When the male and female are united, the sex desire is further aggravated by the accumulation of buildings, children, friends, relatives and wealth. When all these are acquired, the conditioned soul becomes overwhelmed by such entanglements, and the false sense of egoism, or the sense of "myself" and "mine," becomes prominent, and the sex desire expands to various political, social, altruistic, philanthropic and many other unwanted engagements, resembling the foam of the sea waves, which becomes very prominent at one time and at the next moment vanishes as quickly as a cloud in the sky.
SB 2.2.12, Translation and Purport:

The Lord's magnanimous pastimes and the glowing glancing of His smiling face are all indications of His extensive benedictions. One must therefore concentrate on this transcendental form of the Lord, as long as the mind can be fixed on Him by meditation.

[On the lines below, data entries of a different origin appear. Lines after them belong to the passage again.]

/-- Whether a version an instruction reads is DONE. -/
def versionDone (b : Block) (id : Option Nat) : Bool :=
  match id with
  | none => true
  | some i => match findVersion b i with | some v => v.done | none => true

/-- Whether `f` must wait for the earlier, unperformed `g` (R125, R231, R235). -/
def waitsFor (s : State) (b : Block) (g f : Flight) : Bool :=
  g.memPending && f.inStream && decide (g.id < f.id) &&
    (Instr.aqBit g.ins || ordered125 s b g f || ordered231 s b g f || Instr.rlBit f.ins)

/-- Whether an earlier instruction still produces the version that `f` accumulates into in place (R158). -/
def waitsInPlace (b : Block) (f : Flight) : Bool :=
  f.inPlace && b.flights.any fun g => decide (g.id < f.id) && g.dst == f.dst && g.st != .performed

/-- Whether an instruction issues to the matrix engine (R17). -/
def Flight.onMatrix (f : Flight) : Bool :=
  match f.ins with | .mma _ => true | .mmv _ => f.tb.isSome | .mmas _ => true | .mmss _ => true | _ => false

/-- Whether a waiting instruction may perform now. The current clamp holds the matrix engine's work back (R20). -/
def ready (s : State) (b : Block) (f : Flight) : Bool :=
  f.st == .waiting && !(s.ctl.clampActive && f.onMatrix) && !(f.trail.any fun n => s.trails.any fun t => t.no == n) &&
  !waitsInPlace b f && f.reads.all (fun i => versionDone b (some i)) &&
  !(b.flights.any fun g => waitsFor s b g f) &&
  !(Instr.rlBit f.ins && !(releaseDone s
    { b with posted := b.posted.filter fun p => decide (p.mark ≤ f.id), flights := b.flights.filter fun g => decide (g.id < f.id) }
    (Instr.scopeOf f.ins)))

/-- Whether `f` reads or accumulates into a version that `g` produces (R122, R158). -/
def readsFrom (g f : Flight) : Bool :=
  (f.reads.any fun i => g.dst == some i || g.dst2 == some i) || (f.inPlace && f.dst == g.dst)

/-- Whether `f` waits for `g` in the tile dependency table or under R125, as far as the bytes are known (R382). -/
def behind (s : State) (b : Block) (g f : Flight) : Bool :=
  decide (g.id < f.id) && (readsFrom g f || (g.memPending && f.inStream && ordered125 s b g f false))

/-- The instructions that cannot go on before the ERET (R99): those whose trap is handled or held and those that wait on one of them
in the tile dependency table or under R125, in program order. One that only its RL, an earlier AQ or the order of two loads holds back
is not among them. -/
def stuckFrom (s : State) (b : Block) (l : List Flight) (acc : List Flight) : List Flight :=
  match l with
  | [] => acc
  | f :: r => stuckFrom s b r (if f.isTrapped || (f.st == .waiting && acc.any fun g => behind s b g f) then acc ++ [f] else acc)

def stuckFlights (s : State) (b : Block) : List Flight := stuckFrom s b b.flights []

/-! ## Pages ahead of performing, and element checks (R340, R378) -/

/-- An address on each page of some bytes. -/
def rangePages (va n : Nat) : List Nat :=
  ((List.range (n / 4096 + 2)).map fun i => if i = 0 then va % 2 ^ 64 else (va / 4096 + i) * 4096 % 2 ^ 64).filter fun a =>
    a == va % 2 ^ 64 || decide ((a + 2 ^ 64 - va % 2 ^ 64) % 2 ^ 64 < n)

/-- The layout of an instruction's operand as far as it is known before it performs. -/
def peekLayout (s : State) (b : Block) (f : Flight) : Option Layout :=
  if f.shape.memType = 16 then (peekPlanes s b f).map (layoutOf b f)
  else if indexKnown b f then some (layoutOf b f []) else none
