/-! ## LAUNCH (R293) -/

/-- The record is read in the scalar stream and handed to the queue, behind those that have arrived there (R283). -/
def launchRead (sd sb : BitVec 6) (q : BitVec 10) (s : State) : State :=
  match seqAddr s (getS s sb) .read with
  | .stop s1 => s1
  | .ok pa cp s1 =>
    if lineHeld s1 (some s1.me.slot) pa 64 then s
    else if poisonedAt s1 pa 64 then consumePoison s1 s1.me.slot pa none
    else
      match readFar s1 none (farPieces pa 64) with
      | (false, s2) => s2
      | (true, s1) =>
      let (bs, s2) := scalarRead s1 (slotCore s1.me.slot) pa 64 cp
      let s3 := afterArrivals s2 q
      if !(getQueue s3 q).accepting then writeBack (queueRefuse s3 q 0x11 0) sd (-2)
      else
        let (n, s4) := acceptRecord s3 q (BitVec.ofNat 512 (leNat bs))
        writeBack s4 sd (n.setWidth 64)

/-- LAUNCH (R293): the block is exposed even where the status is negative. -/
def execLaunch (sd sa sb : BitVec 6) (s : State) : Outcome State Fault Refusal :=
  let a := getS s sa
  let b := getS s sb
  let q : BitVec 10 := a.extractLsb' 0 10
  if b.toNat % 64 ≠ 0 then .next (seqTrap s (wordOf (.launch sd sa sb)) { cause := .strideAlign, tval := b })
  else
    let s1 := expose s
    let x := getQueue s1 q
    if a.extractLsb' 10 54 ≠ 0 ∨ x.st = .unbound ∨ x.ctx ≠ s1.me.ctx then .next (writeBack s1 sd (-1))
    else if !releaseDone s1 s1.me .device || acquirePending s1.me then .next s1
    else .next (launchRead sd sb q (acquireAt s1 s1.me.slot .device))

end Sys2Proof.Machine
end

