-- ==== Sys2Proof/Machine/Bank.lean ====
section
/-!
DEFINITION. Retiring banks (R356 to R372): bank names, the over-capacity check, evacuation and its end.
-/
namespace Sys2Proof.Machine

/-! ## Bank names (R356, R357) -/

def bankKind (id : Nat) : Nat := id / 2 ^ 28
def bankCore (id : Nat) : BitVec 8 := BitVec.ofNat 8 (bitsOf id 20 8)
def bankIndex (id : Nat) : Nat := bitsOf id 0 9
def bankDie (id : Nat) : Bool := bitsOf id 27 1 = 1

/-- Banks of a kind, in a core or, for slices, in a die. -/
def bankCount (kind : Nat) : Nat :=
  match kind with | 0 => 16 | 1 => 16 | 2 => 8 | 3 => 16 | 4 => 8 | 5 => 384 | 6 => 2 | _ => 0

/-- Whether a BANKID names a bank. -/
def isBank (id : Nat) : Bool :=
  decide (bankIndex id < bankCount (bankKind id)) && bitsOf id 9 11 == 0 && (bankKind id != 5 || bitsOf id 20 7 == 0)

/-- The index n of a bank's status word (R358). -/
def bankWordIndex (id : Nat) : Nat :=
  let k := bankKind id
  if k = 5 then 32768 + bit01 (bankDie id) * 384 + bankIndex id
  else bit01 (bankDie id) * 16384 + bitsOf id 20 7 * 128 +
    (match k with | 0 => 0 | 1 => 16 | 2 => 32 | 3 => 40 | 4 => 56 | _ => 64) + bankIndex id

def BankSt.code (x : BankSt) : Nat :=
  match x with | .online => 0 | .watched => 1 | .evacuating => 2 | .retired => 3 | .offline => 4

/-- The status word of a bank (R358). -/
def Bank.word (b : Bank) : Word :=
  BitVec.ofNat 64 (b.st.code * 2 ^ 61 + bit01 b.req * 2 ^ 60 + b.cause.toNat * 2 ^ 56 + b.sdcw.toNat * 2 ^ 48 +
    b.cew.toNat * 2 ^ 32 + b.cet.toNat)

/-- The capacity register that a bank counts in (R356). -/
def capOf (s : State) (id : Nat) : Nat :=
  match bankKind id with
  | 0 => capStore s (bankCore id) 0
  | 1 => capStore s (bankCore id) 1
  | 2 => capStore s (bankCore id) 2
  | 3 => capL s (bankCore id)
  | 4 => capLg s (bankCore id)
  | 5 => capL2 s (bankDie id)
  | _ => 0

/-! ## The over-capacity check (R363) -/

/-- The resident blocks of a core, armed or running. -/
def residents (s : State) (core : BitVec 8) : List Block :=
  (allBlocks s).filter fun b => slotCore b.slot == core && (b.st == .bound || b.st.live)

/-- Whether a core is over capacity with these blocks. -/
def overCapacity (s : State) (core : BitVec 8) (bs : List Block) : Bool :=
  ([1, 2, 3].any fun i =>
    decide (capStore s core (i - 1) < bs.foldl (fun a b => a + tierBytes b.rsv i) 0)) ||
  (bs.any fun b => match getKernel s b.kernel with | some k => decide (capLg s core < k.lgneed.toNat) | none => false) ||
  bs.any fun b => (getBank s (bankId 6 core (b.slot.toNat % 2))).st == .evacuating

/-- Step 1: armed records of groups that do not run are withdrawn. -/
def withdrawArmed (s : State) (core : BitVec 8) : State :=
  (residents s core).foldl (fun s b =>
    if b.st = .bound then bindRefuse (withdrawRecords s fun y => y.slot == b.slot) b.slot 0x06 b.ctx (recordOffset b.slot)
    else s) s

/-- The start number of a block's group. -/
def startOf (s : State) (b : Block) : Nat := match findGroup s b.gid with | some g => g.startOrder | none => 0

/-- The block whose group started last; ties go to the higher slot. -/
def latest (s : State) (bs : List Block) : Option Block :=
  bs.foldl (fun best b =>
    match best with
    | none => some b
    | some x => if startOf s x < startOf s b ∨ (startOf s x = startOf s b ∧ x.slot.toNat < b.slot.toNat) then some b
      else some x) none

/-- Whether OVERCAP has been raised for a block's group, so that its reservation counts as gone. -/
def raised (s : State) (b : Block) : Bool :=
  match findGroup s b.gid with | some g => g.overcap && g.st == .rolling | none => false

/-- Steps 2 and 3: groups are raised, latest first, until the rest fits. `gone` are the slots counted as gone. -/
def raiseOvercap (s : State) (core : BitVec 8) (gone : List SlotNo) (fuel : Nat) : State :=
  match fuel with
  | 0 => s
  | k + 1 =>
    let bs := (residents s core).filter fun b => !gone.contains b.slot && !raised s b
    if !overCapacity s core bs then s
    else
      match latest s bs with
      | none => s
      | some b =>
        match findGroup s b.gid with
        | none => s
        | some g =>
          let band := (bandOf s g).map Group.id
          let out := (bs.filter fun x => band.contains x.gid).map Block.slot
          raiseOvercap (overcapBand s g) core (gone ++ out) k

/-! ## Placements that no longer exist (R364) -/

/-- Whether the group has a placement at the launch's highest allowed tier (R364). -/
def placementExists (s : State) (g : Group) : Bool :=
  match findLaunch s g.id.queue g.id.seq, getKernel s g.kernel with
  | some l, some k => fitsAt s false g (tierWord k l.tier) k.lgneed.toNat
  | _, _ => true

/-- A group that OVERCAP stopped and that fits nowhere is killed; its launch ends CAPACITY. -/
def judgeCapacity (s : State) : State :=
  (s.groups.filter fun g => g.overcap && g.st == .stopped).foldl (fun s g =>
    if placementExists s g then s else killGroup s g.id LaunchStatus.capacity.code .capacity) s

/-- The check of R363. -/
def checkCapacity (s : State) (core : BitVec 8) : State :=
  judgeCapacity (if overCapacity s core (residents s core) then raiseOvercap (withdrawArmed s core) core [] 3 else s)

/-! ## The end of an evacuation (R359, R361) -/

/-- The bank enters RETIRED, or OFFLINE after such a command; CLASS 0x07 logs it, and a BANKCMD is DONE. -/
def finishBank (s : State) (id : Nat) : State :=
  let b := getBank s id
  let st : BankSt := if b.cause = 4 ∧ b.offline then .offline else .retired
  let s1 := { setBank s id { b with st := st } with evacuations := s.evacuations.filter fun e => e.bank != id }
  let s2 := errLog s1 { class_ := 0x07, detail := b.cause.toNat, info := capOf s1 id, bank := id }
  if s2.ctl.bankcmd.map BitVec.toNat = some id then
    { s2 with ctl := { s2.ctl with bankcmd := none, bankres := { st := .done, value := BitVec.ofNat 32 id } } }
  else s2

/-- A lane group of a core runs a strip: VRET has ended none that it would wait for (R368). -/
def laneRuns (s : State) (core : BitVec 8) (lg : Nat) : Bool :=
  (laneJobs s).any fun j => slotCore j.slot == core && j.strip.lg == lg && j.strip.ret.isNone

/-- Whether the elements of an instruction are dealt to lane groups at issue (R124). -/
def Instr.isDealt (i : Instr) : Bool :=
  match i with
  | .tld _ | .tst _ | .tldff _ | .topt _ | .tgth _ | .tgthFull _ | .tsct _ | .tldw _ _ | .tglk _ | .tscc _ => true
  | i => (Instr.tamoOp i).isSome

/-- The next element of the sequence that an instruction holds in a lane group (R369): of a tile memory instruction, the first of those
dealt to it that is still to be performed; of one on the lane engine, an element of the strip that the lane group runs, which it leaves
at the boundary. -/
def nextDealt (s : State) (b : Block) (f : Flight) (i : Nat) : Option Nat :=
  if f.st = .performed then none
  else if Instr.isDealt f.ins then
    (List.range (f.first.getD f.shape.count)).find? fun e =>
      lgOf f.lgs e == i && !performedAt f.lgs f.elg e && !f.skips.contains e
  else
    match laneOf s (slotCore b.slot) with
    | some j => if j.slot = b.slot ∧ j.flight = f.id ∧ j.strip.lg = i then
        some (((stripActive j.strip).head?.getD ((j.strip.elems.headD none).getD 0))) else none
    | none => none

/-- An instruction in flight holds a sequence dealt to a lane group (R369). -/
def sequenceHeld (s : State) (core : BitVec 8) (i : Nat) : Bool :=
  (allBlocks s).any fun b => slotCore b.slot == core && b.flights.any fun f => (nextDealt s b f i).isSome

/-- The lines of a prefetched tile of stream `n` in a logical bank (log entry 18). -/
def prefetchLines (x : SlotNo) (n : Nat) (p : Prefetched) (l : Nat) : Nat :=
  if p.notIn.contains l then 0 else Config.prefetchLinesIn l x.toNat n p.index

/-- The lines of a stream's prefetched tiles in a logical bank (R145, R365; log entry 18). -/
def streamLines (x : SlotNo) (n : Nat) (w : Stream) (store l : Nat) : Nat :=
  if w.copy.store.toNat = store then natSum (w.prefetched.map fun p => prefetchLines x n p l) else 0

/-- The lines of a block's versions and densified tiles in a logical bank of `store` (R215, R365; log entry 18). -/
def storedLines (b : Block) (store l : Nat) : Nat :=
  natSum ((b.versions.filter fun v => v.geom.store.toNat == store).map fun v => versionLines b.slot v l) +
  natSum ((b.flights.filter fun f => store == 2 && f.dense != 0).map fun f => Config.denseLinesIn l b.slot.toNat f.id)

/-- The live lines of a block in a physical tile-store bank (R365). -/
def liveLines (s : State) (b : Block) (id : Nat) : Nat :=
  if slotCore b.slot != bankCore id then 0
  else natSum ((logicalBanks s (bankKind id) (bankCore id) id).map fun l =>
    storedLines b (bankKind id + 1) l +
      natSum ((List.range 8).map fun n => streamLines b.slot n (streamOf b (BitVec.ofNat 3 n)) (bankKind id + 1) l))

/-- Whether a block has live lines in a tile-store bank. -/
def liveIn (s : State) (b : Block) (id : Nat) : Bool := liveLines s b id != 0

/-- The live lines of a tile-store bank. -/
def bankLines (s : State) (id : Nat) : Nat := natSum ((allBlocks s).map fun b => liveLines s b id)

def bankLive (s : State) (id : Nat) : Bool := bankLines s id != 0

/-- Whether an EVACUATING bank of a kind without a copy can retire now (R365, R368 to R370). -/
def canRetire (s : State) (id : Nat) : Bool :=
  match bankKind id with
  | 3 => !laneRuns s (bankCore id) (bankIndex id / 2)
  | 4 => !sequenceHeld s (bankCore id) (bankIndex id)
  | 6 => !((residents s (bankCore id)).any fun b => b.slot.toNat % 2 == bankIndex id)
  | _ => false

/-- Retires what can retire: called where a strip, an instruction or a block ends. -/
def settleBanks (s : State) : State :=
  ((s.banks.filter fun p => p.2.st == .evacuating).map Prod.fst).foldl (fun s id =>
    if canRetire s id then finishBank s id else s) s

/-! ## Entering EVACUATING (R361 to R372) -/

/-- Of two banks the one with fewer live lines, the first where they have as many. -/
def fewerLines (s : State) (a b : Nat) : Nat := if bankLines s b < bankLines s a then b else a

/-- The target of an evacuation (R365): the ONLINE or WATCHED bank of the store, no target yet, with the fewest live lines; of
several, the lowest number. -/
def targetBank (s : State) (id : Nat) : Option Nat :=
  let ids := (coreBanks (bankKind id) (bankCore id)).filter fun t => bankUp s t && !(s.evacuations.any fun e => e.target == some t)
  match ids with
  | [] => none
  | t :: r => some (r.foldl (fewerLines s) t)

/-- A stream without its prefetched tiles that have lines in some logical banks of a store. -/
def Stream.unfetch (w : Stream) (x : SlotNo) (n store : Nat) (ls : List Nat) : Stream :=
  if w.copy.store.toNat = store then
    { w with prefetched := w.prefetched.filter fun p => !(ls.any fun l => prefetchLines x n p l != 0) }
  else w

/-- A block without its prefetched tiles in those banks. -/
def unfetchBlock (b : Block) (store : Nat) (ls : List Nat) : Block :=
  (List.range 8).foldl (fun b n =>
    setStream b (BitVec.ofNat 3 n) ((streamOf b (BitVec.ofNat 3 n)).unfetch b.slot n store ls)) b

/-- Prefetched tiles in the target bank are discarded (R145, R365). -/
def dropStorePrefetch (s : State) (target : Nat) : State :=
  let ls := logicalBanks s (bankKind target) (bankCore target) target
  ((allBlocks s).filter fun b => slotCore b.slot == bankCore target).foldl (fun s b =>
    modBlock s b.slot fun y => unfetchBlock y (bankKind target + 1) ls) s

/-- What an evacuation starts with. -/
def startEvacuation (s : State) (id : Nat) : State :=
  match bankKind id with
  | 0 | 1 | 2 =>
    let t := targetBank s id
    let s1 := match t with | some n => dropStorePrefetch s n | none => s
    { s1 with evacuations := s1.evacuations ++ [⟨id, t, 0⟩] }
  | 5 => { s with evacuations := s.evacuations ++ [⟨id, none, 0⟩] }
  | _ => s

/-- MapSwap of R366: the logical bank of an evacuated bank is served by its target from now on, and the target's own logical bank
leaves the store. -/
def mapSwap (s : State) (id target : Nat) : State :=
  let at_ := fun (p : Nat) => logicalBanks s (bankKind id) (bankCore id) p
  let out := (at_ target).foldl (fun m l => tabSet m l (2 ^ 32 - 1)) s.bankMap
  { s with bankMap := (at_ id).foldl (fun m l => tabSet m l target) out }

/-- The bank that an access to line `j` of an evacuated bank's logical bank is performed at (Direct of R366): the target once the copy
pointer has passed the line. -/
def directed (e : Evacuation) (j : Nat) : Nat :=
  match e.target with | some t => if j < e.cp then t else e.bank | none => e.bank

/-- Whether accesses to some line of a logical bank are performed at a physical bank just now (R366). -/
def servesLines (s : State) (l id : Nat) : Bool :=
  match s.evacuations.find? fun e => e.bank == physBank s l with
  | some e => (List.range 256).any fun j => directed e j == id
  | none => physBank s l == id

/-- A bank enters EVACUATING: its capacity register falls at once, and its core is checked. -/
def enterEvacuating (s : State) (id : Nat) (cause : BitVec 4) (offline : Bool) : State :=
  let s1 := startEvacuation (setBank s id { getBank s id with st := .evacuating, req := false, cause := cause, offline := offline }) id
  settleBanks (if bankKind id = 5 then s1 else checkCapacity s1 (bankCore id))

/-- Retirement (R359). A lane group whose second register bank leaves goes with it (R368). -/
def evacuate (s : State) (id : Nat) (cause : BitVec 4) (offline : Bool) : State :=
  if !bankUp s id then s
  else
    let s1 := enterEvacuating s id cause offline
    let lg := bankId 4 (bankCore id) (bankIndex id / 2)
    let other := bankId 3 (bankCore id) (bankIndex id / 2 * 2 + 1 - bankIndex id % 2)
    let s2 := if bankKind id = 3 ∧ !bankUp s1 other ∧ bankUp s1 lg then enterEvacuating s1 lg cause false else s1
    if bankKind id = 3 ∨ bankKind id = 4 then lowerCapl s2 (bankCore id) else s2

/-- Retirement decided (R360, R361): an uncorrectable error or a command acts at once; the other causes are the host's
to act on in host-assisted mode. -/
def decideRetire (s : State) (id : Nat) (cause : BitVec 4) : State :=
  if !bankUp s id then s
  else if cause.toNat ≤ 2 ∧ s.ctl.fnmode.getLsbD 3 then
    if (getBank s id).req then s
    else errLog (setBank s id { getBank s id with req := true, cause := cause })
      { class_ := 0x06, detail := cause.toNat, bank := id }
  else evacuate s id cause false

end Sys2Proof.Machine
end

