/-- The context's queues, launches and groups leave the device with its image. -/
def leaveDevice (s : State) (c : BitVec 6) : State :=
  let qs := (ctxQueues s c).map Prod.fst
  let s1 := withdrawRecords s fun b => b.ctx == c
  let s2 := cancelFaults s1 fun a =>
    match a with | .object q _ => qs.contains q | .count q _ => qs.contains q | .completion q => qs.contains q | _ => false
  { s2 with
    objWaits := s2.objWaits.filter fun w => match w.who with | .launch q _ => !qs.contains q | _ => true
    requests := s2.requests.filter fun r => !r.agent.ofQueue fun q => qs.contains q
    submitted := s2.submitted.filter fun r => !qs.contains r.1
    launches := s2.launches.filter fun l => !qs.contains l.q
    pendingRecords := s2.pendingRecords.filter fun r => !qs.contains r.q
    groups := s2.groups.filter fun g => g.id.ctx != c
    stopRecords := s2.stopRecords.filter fun r => r.id.ctx != c
    bandBars := s2.bandBars.filter fun b => b.ctx != c
    queues := s2.queues.map fun p => if qs.contains (BitVec.ofNat 10 p.1) then (p.1, { p.2 with st := .unbound }) else p }

/-- SAVED (R316): the image is written to the save area. -/
def saveCtx (s : State) (c : BitVec 6) (im : Image) : State :=
  let s1 := leaveDevice s c
  let s2 := homeWrite s1 .device (getCtx s1 c).savea.toNat im.bytes
  moveCtx (modCtx s2 c fun x => { x with
    cimglen := BitVec.ofNat 64 (spanOf im.headers), logging := false, finalStop := false, stopmig := false, endSent := none }) c .saved

/-! ## Restoring (R321, R322) -/

/-- A header as its bytes give it. -/
def headerOf (x : Nat) : RecordHeader :=
  { type := BitVec.ofNat 16 x, version := BitVec.ofNat 16 (x / 2 ^ 16), skip := bitsOf x 32 1 = 1, rsv := BitVec.ofNat 31 (x / 2 ^ 33)
    length := BitVec.ofNat 32 (x / 2 ^ 64), fwver := BitVec.ofNat 32 (x / 2 ^ 96) }

/-- The headers of the records that stand in some bytes, up to END; none where a record runs past them. -/
def parseRecords (bs : List Byte) (fuel : Nat) : Option (List RecordHeader) :=
  match fuel with
  | 0 => none
  | k + 1 =>
    let h := headerOf (leNat (bs.take 16))
    if bs.length < 16 ∨ bs.length < h.span then none
    else if h.type = 0xFF then some [h]
    else (parseRecords (bs.drop h.span) k).map fun l => h :: l

/-- How often each type may stand in an image (R319). -/
def countsOk (cairnForm : Bool) (l : List RecordHeader) : Bool :=
  let n := fun (t : Nat) => (l.filter fun h => h.type.toNat == t && h.version.toNat == 1).length
  [1, 2, 3, 0xFF].all (fun t => n t == 1) && n 0x20 == bit01 cairnForm && decide (n 0x100 ≤ 1) && decide (n 0x101 ≤ 1)

/-- The first record that a consumer may not skip: reason, TYPE and VERSION (R321). -/
def recordRefused (l : List RecordHeader) : Option (Nat × Nat × Nat) :=
  match l with
  | [] => none
  | h :: r =>
    let what := h.type.toNat + h.version.toNat * 2 ^ 16
    if !h.skip && !recordTypes.contains h.type.toNat then some (0x32, 0x32, what)
    else if !h.skip && decide (1 < h.version.toNat) then some (0x33, 0x33, what)
    else recordRefused r

/-- What the bodies of an image of another producer hold (log entry 17). -/
opaque Config.imageContent (bytes : List Byte) : Image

In Bhagavad-gītā (12.5) it is said that the impersonalist undergoes a series of difficult programs on account of his impersonal meditation. But the devotee, due to the Lord's personal service, progresses very easily. Impersonal meditation is therefore a source of suffering for the impersonalist. Here, the devotee has an advantage over the impersonalist philosopher. The impersonalist is doubtful about the personal feature of the Lord, and therefore he always tries to meditate upon something which is not objective. For this reason there is an authentic statement in the Bhāgavatam regarding the positive concentration of the mind on the factual form of the Lord.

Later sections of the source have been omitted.